Hence, for LOCF, you can use the following:
pop = read_pumas(pkdata; covariates_direction = :left)along with any other required keyword arguments for column mapping.
Note
The same behavior for covariates_direction applies to time-varying covariates during the interpolation in the ODE solver. They will also be piece-wise constant interpolated following either NOCB or LOCF depending on the covariates_direction value.
8 Categorical Covariates
In some situations, you’ll find yourself with categorical covariates with multiple levels, instead of binary or continuous covariates. Categorical covariates are covariates that can take on a finite number of distinct values.
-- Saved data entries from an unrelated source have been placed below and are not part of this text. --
/-- The current of a channel in amperes at sample `k`, or none under R339. -/
def Device.guardCurrent (d : Device) (sense : Vector (Vector Word 16) 10) (n : Fin 4) (k : Fin 16) :
    Option Rat :=
  let ls := d.guardLanes n
  if d.laneUsable ls.1 k.val && ls.2.all fun l => d.laneUsable l k.val then
    some ((ls.2.map fun l => d.senseAmps l.val sense[l][k]).sum)
  else none

/-- The 16 currents of a channel. -/
def Device.guardCurrents (d : Device) (sense : Vector (Vector Word 16) 10) (n : Fin 4) :
    List (Option Rat) :=
  (List.finRange 16).map fun k => d.guardCurrent sense n k

/-- The terminal voltage in V and the current in A of a channel at sample `k` (R338), or none under R339. -/
def Device.guardMeasure (d : Device) (sense : Vector (Vector Word 16) 10) (n : Fin 4) (k : Fin 16) :
    Option (Rat × Rat) :=
  let l := (d.guardLanes n).1
  (d.guardCurrent sense n k).map fun a => (d.senseVolts l.val sense[l][k], a)

/-- The 16 measurements of a channel. -/
def Device.guardMeasures (d : Device) (sense : Vector (Vector Word 16) 10) (n : Fin 4) :
    List (Option (Rat × Rat)) :=
  (List.finRange 16).map fun k => d.guardMeasure sense n k

/-- The Guard output of a channel in the block that ends, in units of VREF. -/
def Device.guardOutput (d : Device) (n : Fin 4) : List Rat :=
  (d.stage.guardOut[n]).map fun y => (y : Rat) / 2 ^ 31

/-! ### Estimators (R350 to R355) -/

/-- The confidence of R354 from the current ratio and the last four estimates, newest first. -/
def confidence (ratio : Rat) (spread : Nat) (hist : List Rat) : Nat :=
  match hist with
  | [a, b, c, e] =>
    let hi := maxRat (maxRat a b) (maxRat c e)
    let lo := minRat (minRat a b) (minRat c e)
    let s := (hi - lo) / ((a + b + c + e) / 4)
    let A := minRat 1 ratio
    let B := maxRat 0 (1 - s / ((spread : Rat) / 1000))
    (255 * A * B).floor.toNat
  | _ => 0

/-- An estimate is taken: one outside 0.5 to 3.0 times RE0 is discarded (R354). -/
def Device.takeEstimate (d : Device) (n : Nat) (hist : List Rat) (re ratio : Rat) :
    List Rat × Nat × Bool :=
  if re < d.re0 n / 2 || 3 * d.re0 n < re then ([], 0, true)
  else
    let h := (re :: hist).take 4
    (h, confidence ratio (d.get (F.GRD_n_CONF_SPREAD n)) h, false)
Pumas can easily address categorical covariates. In the @pre block you can use a nested if ... elseif ... else statement to handle the different categories.
For example:
@pre begin
CL = if RACE == 1
tvcl * (WT / 70)^dwtdcl * exp(η[1]) * drace1dcl
elseif RACE == 2
tvcl * (WT / 70)^dwtdcl * exp(η[1]) * drace2dcl
elseif RACE == 3
tvcl * (WT / 70)^dwtdcl * exp(η[1]) * drace3dcl
end
endHere we are conditioning the clearance (CL) on the RACE covariate by modulating which population-level parameter will be used for the clearance calculation: drace1dcl, drace2dcl, and drace3dcl.
There’s nothing wrong with the code above, but it can be a bit cumbersome to write and read. In order to make it more readable and maintainable, you can use the following example:
@pre begin
raceoncl = race1cl^(race == 1) * race2cl^(race == 2) * race3cl^(race == 3)
CL = tvcl * raceoncl
endHere we are using the ^ operator to raise each race value to the power of the race1cl, race2cl, and race3cl values. If any of the race values is not equal to the race value, the result will be 1, otherwise it will be the respective race1cl, race2cl, or race3cl value.
9 Conclusion
This tutorial shows how to build covariate model in Pumas in a workflow approach. The main purpose was to inform how to:
- parse covariate data into a
Population - add covariate information into a model
We also went over what are the differences between constant and time-varying covariates and how does Pumas deal with missing data inside covariates.